So Whatever which is not sent is backlog.
So First Time Unit => 6 ,
Backlog in First time unit => 6-5 => 1 This one gets added to next Time units load
Second time unit => 9 + 1 (One from Previous Time Unit)
Backlog in Second time Unit = 10-5 => 5 (This one gets added to next Time Units load.)
Total Backlog this way = 1+5+3+5+2+0+0+0+0+1+0+5+7+7+10+8+9+6+10+10=89
Avg Backlog=89/20=4.45
The average number of backlogged of packets per time unit during the given period is 4.45 , (Option B) .
Here we can spent at max 5 packets per Time unit 5000 /1000.
So Whatever which is not sent is backlog.
So First Time Unit => 6 ,
Backlog in First time unit => 6-5 => 1 This one gets added to next Time units load
Second time unit => 9 + 1 (One from Previous Time Unit)
Backlog in Second time Unit = 10-5 => 5 (This one gets added to next Time Units load.)
Total Backlog this way = 1+5+3+5+2+0+0+0+0+1+0+5+7+7+10+8+9+6+10+10=89
Avg Backlog=89/20=4.45
The average number of backlogged of packets per time unit during the given period is 4.45 , (Option B) .
Most Upvoted Answer
Let us consider a statistical time division multiplexing of packets. T...

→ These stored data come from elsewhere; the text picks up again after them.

/-- SetBerth (R78). -/
def doSetBerth (n : Nat) (r : BerthRequest) (s : State) : State × ReplyResult :=
  match idxOf? n, roleOf? r.role with
  | some i, some role =>
    if berthInRange r then
      if (s.berth i).state = .parked ∨ (s.berth i).state = .locked ∨ (s.berth i).state = .fault then
        done (placeSettings i (berthSettings role r) s)
      else refuse .busy s
    else refuse .range s
  | _, _ => refuse .range s

/-- SetMotion (R94). -/
def doSetMotion (gap : Nat) (s : State) : State × ReplyResult :=
  if gap ≤ 2000 then done (supplyTest { s with supply := { s.supply with gap := gap } }) else refuse .range s

/-- The berth commands, in the order of their codes (R195). -/
inductive BerthCommand where
  | unlock | opening | closing | lock | holdOpen | endDwell | reopen | skipCycle | clearFault | setMode
deriving DecidableEq, Repr

def berthCommandOf? : Nat → Option BerthCommand
  | 0 => some .unlock
  | 1 => some .opening
  | 2 => some .closing
  | 3 => some .lock
  | 4 => some .holdOpen
  | 5 => some .endDwell
  | 6 => some .reopen
  | 7 => some .skipCycle
  | 8 => some .clearFault
  | 9 => some .setMode
  | _ => none

def modeOf? : Nat → Option BerthMode
  | 0 => some .auto
  | 1 => some .manual
  | _ => none

/-- Unlock (R100, Table 4-5). -/
def commandUnlock (i : Idx4) (s : State) : State × ReplyResult :=
  let b := s.berth i
  if b.state = .locked ∧ b.mode = .manual ∧ b.timer = none ∧ s.track.step = none then
    if s.run.state = .waking then refuse .state s else done (changeBerth i b.unlocking s)
  else refuse .busy s

/-- Open (R100). -/
def commandOpen (i : Idx4) (s : State) : State × ReplyResult :=
  let b := s.berth i
  if (b.state = .unlocked ∨ b.state = .closed) ∧ b.mode = .manual then done (request i .opening s)
  else refuse .busy s

/-- HoldOpen cleared, with the Berth change of its clearing (R85, R103). -/
def clearHoldOpen (i : Idx4) (s : State) : State :=
  if (s.berth i).holdOpen then changeBerth i { s.berth i with holdOpen := false } s else s

/-- Close (R100). -/
def commandClose (i : Idx4) (s : State) : State × ReplyResult :=
  let b := s.berth i
  if b.state = .opened ∧ b.mode = .manual then done (request i .closing (clearHoldOpen i s)) else refuse .busy s

/-- Lock (R100). -/
def commandLock (i : Idx4) (s : State) : State × ReplyResult :=
  let b := s.berth i
  if (b.state = .unlocked ∨ b.state = .closed) ∧ b.mode = .manual then
    done (startLocking i (withdrawRequest i s))
  else refuse .busy s

/-- HoldOpen (R85, R101): in Open it stops the dwell and withdraws a waiting Close. -/
def commandHoldOpen (i : Idx4) (s : State) : State × ReplyResult :=
  let b := s.berth i
  if b.state = .opening ∨ b.state = .opened then
    if b.holdOpen then done s
    else if b.state = .opened then
      done (changeBerth i { b with holdOpen := true, timer := none } (withdrawRequest i s))
    else done (changeBerth i { b with holdOpen := true } s)
  else refuse .busy s

/-- EndDwell (R101). -/
def commandEndDwell (i : Idx4) (s : State) : State × ReplyResult :=
  let b := s.berth i
  if b.state = .opened then
    if waits s i .closing then done s
    else
      let t := s.setBerth i { b with timer := none }
      done (request i .closing (clearHoldOpen i t))
  else refuse .busy s

/-- Reopen (R101). -/
def commandReopen (i : Idx4) (s : State) : State × ReplyResult :=
  let b := s.berth i
  if b.state = .closing then done (reverse i s)
  else if b.state = .closed then done (request i .opening (countReversal i s))
  else refuse .busy s

/-- SkipCycle (R102). -/
def commandSkipCycle (i : Idx4) (s : State) : State × ReplyResult :=
  let b := s.berth i
  if b.state = .locked ∧ b.occupied ∧ b.cycleComplete = false then
    done (cycleNotice i false 0 (s.setBerth i { b with cycleComplete := true }))
  else refuse .busy s

/-- ClearFault (R92). -/
def commandClearFault (i : Idx4) (s : State) : State × ReplyResult :=
  let b := s.berth i
  if b.state = .fault then
    if b.senses.driveFault then refuse .permissive s
    else if s.run.state = .parked then done (changeBerth i { b with state := .parked, reason := .none } s)
    else done (request i .homing (changeBerth i { b with state := .homing, reason := .none, homingRun := 0 } s))
  else refuse .busy s
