-- ==== Sys2Proof/Certificates/Slice0/Obligations.lean ====
section
/-! DEFINITION. The statements for the provers. The words they use (`Touches`, `Answered`, `Raised` and the promises)
stand in Sys2Proof/Safety.lean. -/

open Sys2Proof Sys2Proof.Machine Sys2Proof.Config

/-! ### The step and the starts -/

/-- A step runs the command at the front of the queue, on the state with the queue's rest. -/
def Obligations.StepRunsTheFrontCommand : Prop :=
  ∀ (c : Instr) (rest : List Instr) (s : State),
    s.pending = c :: rest → step s = exec c { s with pending := rest }

/-- With an empty queue a step is one millisecond of time (the model's own choice, log entries 2 and 11): each block
stands as it stood but for its own timers and elapsed times, and nothing is decided; the platform stop input freezes
the berths and the index limit (R57, R96). -/
def Obligations.IdleStepOnlyPassesTime : Prop :=
  ∀ s : State, s.pending = [] → ∃ t, step s = .next t ∧
    Touches [.gov, .track, .berths, .supply, .scanner, .line, .phone, .desk] s t ∧
    t.gov = s.gov.tick ∧ t.gov = { s.gov with holdMs := t.gov.holdMs } ∧
    t.track = { s.track with step := s.track.step.map (tickStep s.run.platformStop) } ∧
    t.berths = tickBerths s.run.platformStop s.berths ∧
    (∀ i, t.berth i = { s.berth i with timer := (t.berth i).timer, motionElapsed := (t.berth i).motionElapsed } ∧
      (t.berth i).timer.map Prod.fst = (s.berth i).timer.map Prod.fst) ∧
    t.supply = { s.supply with sinceGrant := s.supply.sinceGrant.map fun ms => min (ms + 1) 65535 } ∧
    t.scanner = { s.scanner with
      slots := s.scanner.slots.map fun x => if x.used then { x with age := min (x.age + 1) 65535 } else x
      transaction := s.scanner.transaction.map fun a => { a with timer := a.timer.map fun ms => ms - 1 }
      parkedTimer := s.scanner.parkedTimer.map fun ms => ms - 1
      pauseTimer := s.scanner.pauseTimer.map fun ms => ms - 1 } ∧
    t.line = { s.line with flagTimer := s.line.flagTimer - 1, beatTimer := s.line.beatTimer - 1,
                           supervision := s.line.supervision.map fun ms => ms - 1,
                           transmit := s.line.transmit.tick } ∧
    t.phone = { s.phone with
      ringRepeat := s.phone.ringRepeat.map fun ms => ms - 1, ringOut := s.phone.ringOut.map fun ms => ms - 1,
      ringingGap := s.phone.ringingGap.map fun ms => ms - 1, voiceLoss := s.phone.voiceLoss.map fun ms => ms - 1,
      blockTimer := s.phone.blockTimer - 1 } ∧
    t.desk = { s.desk with receiver := s.desk.receiver.tick } ∧
    (s.run.platformStop = true → t.berths = s.berths ∧ t.track = s.track)

/-- Every promise of Sys2Proof/Safety.lean holds right after reset. -/
def Obligations.ResetKeepsEveryPromise : Prop :=
  Safe State.reset

/-- Power-on gives the reset state, the commands still waiting outside the part apart; a Restart whose reply has been
sent gives the start values with the configuration kept (R2, R48, R51, R77, R123, R139, R148, R156, R193). The values
that the spec gives for no start (log entry 17), the previous run state in the Restart's report (log entry 18) and the
queue that is kept (log entry 3) are the model's. -/
def Obligations.StartsTakeTheirValues : Prop :=
  (∀ s : State, exec .powerOn s = .next { State.reset with pending := s.pending }) ∧
    ∀ s : State, s.desk.restart = .sending → ∃ t, exec .restartStart s = .next t ∧
      t.run = State.reset.run ∧ t.phone = State.reset.phone ∧ t.update = State.reset.update ∧
      t.gov.settings = s.gov.settings ∧ t.gov.desk = s.gov.desk ∧ t.gov.wind = s.gov.wind ∧
      t.gov.travel = 0 ∧ t.gov.v = 0 ∧ t.gov.reference = 0 ∧ t.gov.band = 0 ∧ t.gov.brakeReleased = false ∧
      t.gov.status = ⟨false, false⟩ ∧ t.line.contents.ready = false ∧ t.line.heard = false ∧
      t.track = Track.start s.track.settings ∧
      (∀ i, (t.berth i).settings = (s.berth i).settings ∧ (t.berth i).mode = (s.berth i).mode ∧
        (t.berth i).state = .parked ∧ (t.berth i).grant = false ∧ (t.berth i).occupied = false) ∧
      t.supply = Supply.start s.supply.gap ∧
      t.scanner.deadline = s.scanner.deadline ∧
      t.scanner.slots.map (fun x => x.address) = s.scanner.slots.map (fun x => x.address) ∧
      (∀ i, t.counter i = { s.counter i with value := (s.counter i).preset, alarm := false, frozen := false,
                                             expiries := 0, sample := none }) ∧
      (∀ i, t.watches.units.get i = { s.watches.units.get i with localOn := false, hit := false }) ∧
      t.desk.urgent = [.runState .parked s.run.state .restart .clear []] ∧ t.desk.replies = [] ∧
      t.desk.inbox = [] ∧ t.pending = s.pending

/-- R123, R186: what the roster and the call unit are after power-on and after Restart. -/
def Obligations.StartsEmptyTheRosterAndTheCallUnit : Prop :=
  ((∀ s t : State, (exec .powerOn s = .next t ∨ (s.desk.restart = .sending ∧ exec .restartStart s = .next t)) →
       t.roster.records = [] ∧ causePersists t .order = false ∧ causePersists t .missing = false) ∧
     (∀ s t : State, exec .powerOn s = .next t →
       t.roster.lUp = 4000 ∧ t.roster.lDown = 4000 ∧ t.roster.slack = 50) ∧
     ∀ s t : State, s.desk.restart = .sending → exec .restartStart s = .next t →
       t.roster.lUp = s.roster.lUp ∧ t.roster.lDown = s.roster.lDown ∧ t.roster.slack = s.roster.slack ∧
         t.track.launch = none) ∧
  (∀ s t : State, (exec .powerOn s = .next t ∨ (s.desk.restart = .sending ∧ exec .restartStart s = .next t)) →
     t.phone.state = .idle ∧ t.phone.id = none ∧ t.phone.nextId = 1 ∧
       t.phone.ringRepeat = none ∧ t.phone.ringOut = none ∧ t.phone.ringingGap = none ∧ t.phone.voiceLoss = none ∧
       t.phone.sequence = 0 ∧ t.phone.queue = [] ∧ t.phone.mode = .buffering ∧ t.phone.reference = none ∧
       t.phone.last = none ∧ t.phone.counts = ⟨0, 0, 0, 0, 0⟩ ∧ t.phone.blockTimer = 10 ∧
       t.phone.codec = List.replicate 40 0xD5#8 ∧ t.line.control = [] ∧ t.desk.others = [])

/-! ### The promises that every step keeps -/

/-- R9, R11, R30: the rope moves under power only with an empty demand set and never with an Emergency demand; the
drive reference never exceeds Max and is 0 in the held states. -/
def Obligations.DemandsAndReferenceStayObeyed : Prop :=
  (∀ s t : State, step s = .next t → DemandsObeyed s → DemandsObeyed t) ∧
  (∀ s t : State, step s = .next t → ReferenceBounded s → ReferenceBounded t)

/-- R32: the brake output follows the run state at every transition, and is applied after either start. -/
def Obligations.BrakeFollowsTheRunState : Prop :=
  (∀ s t : State, step s = .next t → BrakeObeyed s → BrakeObeyed t) ∧
    (∀ s : State, BrakeObeyed s → (s.gov.brakeReleased = true ↔
      s.run.state = .starting ∨ s.run.state = .running ∨ s.run.state = .stopping)) ∧
    State.reset.gov.brakeReleased = false ∧ ∀ s : State, (restartState s).gov.brakeReleased = false

/-- R56, R80, R91, R93 to R95: grants, wait list and doors stay in agreement, and no berth leaves Locked while an
index step is in flight. -/
def Obligations.DoorsStaySound : Prop :=
  ∀ s t : State, step s = .next t → DoorsSound s → DoorsSound t

/-- R49, R52, R60, R64, R104, Figure 10-1, Table 8-3, R162, R174, R183, R188 to R190: no place and no queue holds more
than it can. -/
def Obligations.PlacesAndQueuesStayBounded : Prop :=
  (∀ s t : State, step s = .next t → PlacesBounded s → PlacesBounded t) ∧
  (∀ s t : State, step s = .next t → QueuesBounded s → QueuesBounded t)

/-- R177, R124, R125, R38, R43 to R45, R74, R78, R94, R121, R136, R147, R150: the call id follows the call state, no
tower address stands twice, and no request brings a setting out of its range: the governor's and the wind
configuration's, the track's and the grip thresholds, the berths' and the start gap, the geometry, the scan deadline and
the towers' addresses and coordinates, the counters' and the watches' setups. -/
def Obligations.TablesAndSettingsStayLegal : Prop :=
  (∀ s t : State, step s = .next t → CallHeld s → CallHeld t) ∧
  (∀ s t : State, step s = .next t → TableSound s → TableSound t) ∧
  (∀ s t : State, step s = .next t → SettingsLegal s → SettingsLegal t)

/-- R54, R134, R145, R155, R168: the five Slow ceilings stand exactly while their conditions hold. -/
def Obligations.CeilingsStayTrue : Prop :=
  ∀ s t : State, step s = .next t → CeilingsTrue s → CeilingsTrue t

/-- R18, R56, R62, R81: what one block was last told by another is what holds there. -/
def Obligations.NoticesStayTrue : Prop :=
  ∀ s t : State, step s = .next t → NoticesTrue s → NoticesTrue t

/-- R70, R117: carrier numbers stay unique among the records not marked Duplicate. -/
def Obligations.NumbersStayUnique : Prop :=
  ∀ s t : State, step s = .next t → NumbersUnique s → NumbersUnique t

/-- R185: the playout queue is emptied, with its mode, reference, last block and concealment step, at each entry to
Talking and each leaving of it, and it is empty outside Talking in every state that a run reaches. -/
def Obligations.PlayoutIsEmptiedAroundTalking : Prop :=
  (∀ c s t, exec c s = .next t → ¬ (s.phone.state = .talking ↔ t.phone.state = .talking) →
      t.phone.queue = [] ∧ t.phone.mode = .buffering ∧ t.phone.reference = none ∧ t.phone.last = none ∧
        t.phone.concealStep = 0) ∧
    (State.reset.phone.state ≠ .talking → State.reset.phone.queue = []) ∧
    ∀ s t, step s = .next t → (s.phone.state ≠ .talking → s.phone.queue = []) →
      (t.phone.state ≠ .talking → t.phone.queue = [])

/-! ### The desk port as bytes -/

/-- Every request whose values fit its fields is decoded from its kind code and payload as itself (R195). The payload
widths of SetGovernor, SetTrack, SetTower, SetCounter and SetWatch are the model's (log entry 15). -/
def Obligations.RequestPayloadsDecode : Prop :=
  ∀ r : Request, requestFits r = true → decodeRequest (requestKind r) (encodePayload r) = .ok r

/-- The bytes of a request, received one by one in Waiting, have exactly the effect of the request's arrival: sync
byte, length byte, CRC, kind and payload all count (R187, R188, R195, Table 11-2). That a request's row is its arrival
as a message is log entry 7, and the payload widths of five requests are log entry 15. -/
def Obligations.RequestBytesDeliverTheRequest : Prop :=
  ∀ (tag : Byte) (r : Request) (s : State), requestFits r = true → s.desk.receiver = .waiting →
    (requestBytes tag r).foldl (fun u b => deskByte b u) s = submit tag r s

Average Number of Backlogged Packets per Time Unit
To find the average number of backlogged packets per time unit, we need to analyze the given data and calculate the average.
Given Data:
- Number of sources: 10
- Packet size: 1000 bits
- Output capacity of multiplexer: 5000 bits per time unit
- Number of sources sending data for the first 20 time units: 6, 9, 3, 7, 2, 2, 2, 3, 4, 6, 1, 10, 7, 5, 8, 3, 6, 2, 9, 5
Step 1: Calculate the Total Capacity
The total capacity of the multiplexer can be calculated by multiplying the output capacity with the number of time units:
Total capacity = 5000 bits/time unit * 20 time units = 100000 bits
Step 2: Calculate the Total Number of Packets Sent
To calculate the total number of packets sent by all sources, we need to sum up the number of packets sent by each source:
Total number of packets sent = 6 + 9 + 3 + 7 + 2 + 2 + 2 + 3 + 4 + 6 + 1 + 10 + 7 + 5 + 8 + 3 + 6 + 2 + 9 + 5 = 113
Step 3: Calculate the Average Number of Backlogged Packets
The average number of backlogged packets per time unit can be calculated by subtracting the total number of packets sent from the total capacity and dividing it by the number of time units:
Average number of backlogged packets = (Total capacity - Total number of packets sent) / Number of time units
= (100000 - 113) / 20
= 99887 / 20
= 4994.35 bits / time unit
Step 4: Converting Bits to Packets
Since the packet size is 1000 bits, we need to convert the average number of backlogged packets from bits to packets:
Average number of backlogged packets = 4994.35 bits / time unit / 1000 bits/packet
= 4.99435 packets / time unit
Step 5: Rounding to Two Decimal Places
To round the average number of backlogged packets to two decimal places, we get:
Average number of backlogged packets = 4.99 packets / time unit
Hence, the correct answer is option B) 4.45.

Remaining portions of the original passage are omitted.